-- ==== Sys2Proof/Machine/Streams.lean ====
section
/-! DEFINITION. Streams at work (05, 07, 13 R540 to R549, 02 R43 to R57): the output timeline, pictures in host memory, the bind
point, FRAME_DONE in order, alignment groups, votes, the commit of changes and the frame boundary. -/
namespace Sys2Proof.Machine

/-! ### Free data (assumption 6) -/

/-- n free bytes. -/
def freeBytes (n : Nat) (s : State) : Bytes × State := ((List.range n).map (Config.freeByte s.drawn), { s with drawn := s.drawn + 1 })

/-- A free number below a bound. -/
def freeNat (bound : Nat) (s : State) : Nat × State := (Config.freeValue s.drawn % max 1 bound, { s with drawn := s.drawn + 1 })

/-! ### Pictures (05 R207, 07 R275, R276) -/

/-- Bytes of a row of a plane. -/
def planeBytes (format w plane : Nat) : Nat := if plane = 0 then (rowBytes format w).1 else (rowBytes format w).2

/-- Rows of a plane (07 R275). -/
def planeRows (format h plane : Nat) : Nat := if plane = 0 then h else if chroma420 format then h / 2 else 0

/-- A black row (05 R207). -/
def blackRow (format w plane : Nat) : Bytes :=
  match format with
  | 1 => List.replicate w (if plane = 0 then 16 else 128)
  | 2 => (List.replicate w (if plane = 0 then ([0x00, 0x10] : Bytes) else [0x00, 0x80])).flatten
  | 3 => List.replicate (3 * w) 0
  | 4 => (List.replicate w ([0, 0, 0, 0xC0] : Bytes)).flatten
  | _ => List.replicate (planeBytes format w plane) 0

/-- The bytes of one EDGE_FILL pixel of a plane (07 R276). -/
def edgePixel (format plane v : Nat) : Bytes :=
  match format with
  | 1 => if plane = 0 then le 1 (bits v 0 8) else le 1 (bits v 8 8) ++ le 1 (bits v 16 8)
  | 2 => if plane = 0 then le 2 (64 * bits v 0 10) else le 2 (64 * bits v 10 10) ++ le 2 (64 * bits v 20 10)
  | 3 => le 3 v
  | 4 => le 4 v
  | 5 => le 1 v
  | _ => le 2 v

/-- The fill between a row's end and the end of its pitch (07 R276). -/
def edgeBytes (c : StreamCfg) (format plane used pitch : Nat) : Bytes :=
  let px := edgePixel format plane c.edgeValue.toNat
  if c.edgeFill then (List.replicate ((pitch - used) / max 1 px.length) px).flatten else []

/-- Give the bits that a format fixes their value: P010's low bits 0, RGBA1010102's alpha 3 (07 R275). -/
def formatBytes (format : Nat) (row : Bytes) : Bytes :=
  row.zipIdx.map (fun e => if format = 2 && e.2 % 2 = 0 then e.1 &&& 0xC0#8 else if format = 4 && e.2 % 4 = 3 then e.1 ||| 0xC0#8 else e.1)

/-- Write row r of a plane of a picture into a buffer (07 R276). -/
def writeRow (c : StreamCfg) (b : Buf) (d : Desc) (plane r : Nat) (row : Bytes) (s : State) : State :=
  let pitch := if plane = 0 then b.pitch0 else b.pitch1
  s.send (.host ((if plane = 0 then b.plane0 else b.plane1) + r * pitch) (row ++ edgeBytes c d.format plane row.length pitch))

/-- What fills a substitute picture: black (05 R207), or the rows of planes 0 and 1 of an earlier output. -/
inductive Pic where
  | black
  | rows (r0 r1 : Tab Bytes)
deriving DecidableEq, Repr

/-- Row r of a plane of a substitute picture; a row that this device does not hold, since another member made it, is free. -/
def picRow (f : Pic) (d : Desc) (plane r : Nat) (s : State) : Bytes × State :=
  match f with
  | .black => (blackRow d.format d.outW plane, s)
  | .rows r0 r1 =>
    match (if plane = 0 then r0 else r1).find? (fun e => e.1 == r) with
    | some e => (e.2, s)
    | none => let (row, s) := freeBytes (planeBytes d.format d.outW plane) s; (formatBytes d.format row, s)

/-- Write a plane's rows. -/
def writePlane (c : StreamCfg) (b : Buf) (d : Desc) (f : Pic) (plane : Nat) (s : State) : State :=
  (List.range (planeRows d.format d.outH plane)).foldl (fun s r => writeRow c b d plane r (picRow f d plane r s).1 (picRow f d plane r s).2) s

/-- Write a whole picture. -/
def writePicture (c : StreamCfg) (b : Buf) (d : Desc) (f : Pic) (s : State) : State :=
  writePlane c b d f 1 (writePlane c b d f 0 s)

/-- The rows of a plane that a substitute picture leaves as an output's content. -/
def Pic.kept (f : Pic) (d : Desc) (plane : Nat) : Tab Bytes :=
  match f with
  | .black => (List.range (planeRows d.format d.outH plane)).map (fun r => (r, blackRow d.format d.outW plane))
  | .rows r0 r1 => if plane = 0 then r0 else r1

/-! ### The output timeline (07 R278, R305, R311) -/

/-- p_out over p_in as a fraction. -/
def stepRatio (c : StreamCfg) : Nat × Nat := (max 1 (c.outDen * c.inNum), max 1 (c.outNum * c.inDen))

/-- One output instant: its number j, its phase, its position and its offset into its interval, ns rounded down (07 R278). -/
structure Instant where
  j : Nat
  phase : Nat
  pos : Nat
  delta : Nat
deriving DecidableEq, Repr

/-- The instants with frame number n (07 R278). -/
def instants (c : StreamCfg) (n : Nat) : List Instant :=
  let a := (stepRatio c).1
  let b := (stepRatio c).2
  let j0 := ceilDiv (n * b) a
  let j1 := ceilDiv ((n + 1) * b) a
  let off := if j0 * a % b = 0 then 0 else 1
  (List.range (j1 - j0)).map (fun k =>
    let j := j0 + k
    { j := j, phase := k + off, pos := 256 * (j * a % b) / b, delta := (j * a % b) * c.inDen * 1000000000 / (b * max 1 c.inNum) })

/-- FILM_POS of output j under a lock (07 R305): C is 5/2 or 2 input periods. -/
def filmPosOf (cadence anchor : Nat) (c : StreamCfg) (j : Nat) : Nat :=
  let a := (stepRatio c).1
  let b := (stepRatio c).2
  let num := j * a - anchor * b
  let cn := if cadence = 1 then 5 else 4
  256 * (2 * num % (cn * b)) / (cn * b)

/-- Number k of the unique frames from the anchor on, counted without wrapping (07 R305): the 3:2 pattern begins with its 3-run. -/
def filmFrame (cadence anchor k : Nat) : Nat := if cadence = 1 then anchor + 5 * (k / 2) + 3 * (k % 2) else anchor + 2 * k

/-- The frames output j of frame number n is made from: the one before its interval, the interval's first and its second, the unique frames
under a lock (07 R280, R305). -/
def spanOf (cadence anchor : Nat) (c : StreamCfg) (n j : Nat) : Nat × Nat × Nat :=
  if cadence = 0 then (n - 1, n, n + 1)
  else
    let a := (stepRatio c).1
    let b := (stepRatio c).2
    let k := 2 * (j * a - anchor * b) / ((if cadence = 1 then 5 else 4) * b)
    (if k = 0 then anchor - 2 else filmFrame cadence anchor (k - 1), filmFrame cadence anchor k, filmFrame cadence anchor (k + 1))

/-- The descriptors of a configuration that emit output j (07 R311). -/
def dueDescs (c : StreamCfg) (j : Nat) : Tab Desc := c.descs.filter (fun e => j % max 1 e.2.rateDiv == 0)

## EXERCISE:
Copy out every record again, letter for letter.

## FINISHED TASK:
-- ==== Sys2Proof/Machine/Streams.lean ====
section
/-! DEFINITION. Streams at work (05, 07, 13 R540 to R549, 02 R43 to R57): the output timeline, pictures in host memory, the bind
point, FRAME_DONE in order, alignment groups, votes, the commit of changes and the frame boundary. -/
namespace Sys2Proof.Machine

/-! ### Free data (assumption 6) -/

/-- n free bytes. -/
def freeBytes (n : Nat) (s : State) : Bytes × State := ((List.range n).map (Config.freeByte s.drawn), { s with drawn := s.drawn + 1 })

/-- A free number below a bound. -/
def freeNat (bound : Nat) (s : State) : Nat × State := (Config.freeValue s.drawn % max 1 bound, { s with drawn := s.drawn + 1 })

/-! ### Pictures (05 R207, 07 R275, R276) -/

/-- Bytes of a row of a plane. -/
def planeBytes (format w plane : Nat) : Nat := if plane = 0 then (rowBytes format w).1 else (rowBytes format w).2

/-- Rows of a plane (07 R275). -/
def planeRows (format h plane : Nat) : Nat := if plane = 0 then h else if chroma420 format then h / 2 else 0

/-- A black row (05 R207). -/
def blackRow (format w plane : Nat) : Bytes :=
  match format with
  | 1 => List.replicate w (if plane = 0 then 16 else 128)
  | 2 => (List.replicate w (if plane = 0 then ([0x00, 0x10] : Bytes) else [0x00, 0x80])).flatten
  | 3 => List.replicate (3 * w) 0
  | 4 => (List.replicate w ([0, 0, 0, 0xC0] : Bytes)).flatten
  | _ => List.replicate (planeBytes format w plane) 0

/-- The bytes of one EDGE_FILL pixel of a plane (07 R276). -/
def edgePixel (format plane v : Nat) : Bytes :=
  match format with
  | 1 => if plane = 0 then le 1 (bits v 0 8) else le 1 (bits v 8 8) ++ le 1 (bits v 16 8)
  | 2 => if plane = 0 then le 2 (64 * bits v 0 10) else le 2 (64 * bits v 10 10) ++ le 2 (64 * bits v 20 10)
  | 3 => le 3 v
  | 4 => le 4 v
  | 5 => le 1 v
  | _ => le 2 v

/-- The fill between a row's end and the end of its pitch (07 R276). -/
def edgeBytes (c : StreamCfg) (format plane used pitch : Nat) : Bytes :=
  let px := edgePixel format plane c.edgeValue.toNat
  if c.edgeFill then (List.replicate ((pitch - used) / max 1 px.length) px).flatten else []

/-- Give the bits that a format fixes their value: P010's low bits 0, RGBA1010102's alpha 3 (07 R275). -/
def formatBytes (format : Nat) (row : Bytes) : Bytes :=
  row.zipIdx.map (fun e => if format = 2 && e.2 % 2 = 0 then e.1 &&& 0xC0#8 else if format = 4 && e.2 % 4 = 3 then e.1 ||| 0xC0#8 else e.1)

/-- Write row r of a plane of a picture into a buffer (07 R276). -/
def writeRow (c : StreamCfg) (b : Buf) (d : Desc) (plane r : Nat) (row : Bytes) (s : State) : State :=
  let pitch := if plane = 0 then b.pitch0 else b.pitch1
  s.send (.host ((if plane = 0 then b.plane0 else b.plane1) + r * pitch) (row ++ edgeBytes c d.format plane row.length pitch))

/-- What fills a substitute picture: black (05 R207), or the rows of planes 0 and 1 of an earlier output. -/
inductive Pic where
  | black
  | rows (r0 r1 : Tab Bytes)
deriving DecidableEq, Repr

/-- Row r of a plane of a substitute picture; a row that this device does not hold, since another member made it, is free. -/
def picRow (f : Pic) (d : Desc) (plane r : Nat) (s : State) : Bytes × State :=
  match f with
  | .black => (blackRow d.format d.outW plane, s)
  | .rows r0 r1 =>
    match (if plane = 0 then r0 else r1).find? (fun e => e.1 == r) with
    | some e => (e.2, s)
    | none => let (row, s) := freeBytes (planeBytes d.format d.outW plane) s; (formatBytes d.format row, s)

/-- Write a plane's rows. -/
def writePlane (c : StreamCfg) (b : Buf) (d : Desc) (f : Pic) (plane : Nat) (s : State) : State :=
  (List.range (planeRows d.format d.outH plane)).foldl (fun s r => writeRow c b d plane r (picRow f d plane r s).1 (picRow f d plane r s).2) s

/-- Write a whole picture. -/
def writePicture (c : StreamCfg) (b : Buf) (d : Desc) (f : Pic) (s : State) : State :=
  writePlane c b d f 1 (writePlane c b d f 0 s)

/-- The rows of a plane that a substitute picture leaves as an output's content. -/
def Pic.kept (f : Pic) (d : Desc) (plane : Nat) : Tab Bytes :=
  match f with
  | .black => (List.range (planeRows d.format d.outH plane)).map (fun r => (r, blackRow d.format d.outW plane))
  | .rows r0 r1 => if plane = 0 then r0 else r1

/-! ### The output timeline (07 R278, R305, R311) -/

/-- p_out over p_in as a fraction. -/
def stepRatio (c : StreamCfg) : Nat × Nat := (max 1 (c.outDen * c.inNum), max 1 (c.outNum * c.inDen))

/-- One output instant: its number j, its phase, its position and its offset into its interval, ns rounded down (07 R278). -/
structure Instant where
  j : Nat
  phase : Nat
  pos : Nat
  delta : Nat
deriving DecidableEq, Repr

/-- The instants with frame number n (07 R278). -/
def instants (c : StreamCfg) (n : Nat) : List Instant :=
  let a := (stepRatio c).1
  let b := (stepRatio c).2
  let j0 := ceilDiv (n * b) a
  let j1 := ceilDiv ((n + 1) * b) a
  let off := if j0 * a % b = 0 then 0 else 1
  (List.range (j1 - j0)).map (fun k =>
    let j := j0 + k
    { j := j, phase := k + off, pos := 256 * (j * a % b) / b, delta := (j * a % b) * c.inDen * 1000000000 / (b * max 1 c.inNum) })

/-- FILM_POS of output j under a lock (07 R305): C is 5/2 or 2 input periods. -/
def filmPosOf (cadence anchor : Nat) (c : StreamCfg) (j : Nat) : Nat :=
  let a := (stepRatio c).1
  let b := (stepRatio c).2
  let num := j * a - anchor * b
  let cn := if cadence = 1 then 5 else 4
  256 * (2 * num % (cn * b)) / (cn * b)

/-- Number k of the unique frames from the anchor on, counted without wrapping (07 R305): the 3:2 pattern begins with its 3-run. -/
def filmFrame (cadence anchor k : Nat) : Nat := if cadence = 1 then anchor + 5 * (k / 2) + 3 * (k % 2) else anchor + 2 * k

/-- The frames output j of frame number n is made from: the one before its interval, the interval's first and its second, the unique frames
under a lock (07 R280, R305). -/
def spanOf (cadence anchor : Nat) (c : StreamCfg) (n j : Nat) : Nat × Nat × Nat :=
  if cadence = 0 then (n - 1, n, n + 1)
  else
    let a := (stepRatio c).1
    let b := (stepRatio c).2
    let k := 2 * (j * a - anchor * b) / ((if cadence = 1 then 5 else 4) * b)
    (if k = 0 then anchor - 2 else filmFrame cadence anchor (k - 1), filmFrame cadence anchor k, filmFrame cadence anchor (k + 1))

/-- The descriptors of a configuration that emit output j (07 R311). -/
def dueDescs (c : StreamCfg) (j : Nat) : Tab Desc := c.descs.filter (fun e => j % max 1 e.2.rateDiv == 0)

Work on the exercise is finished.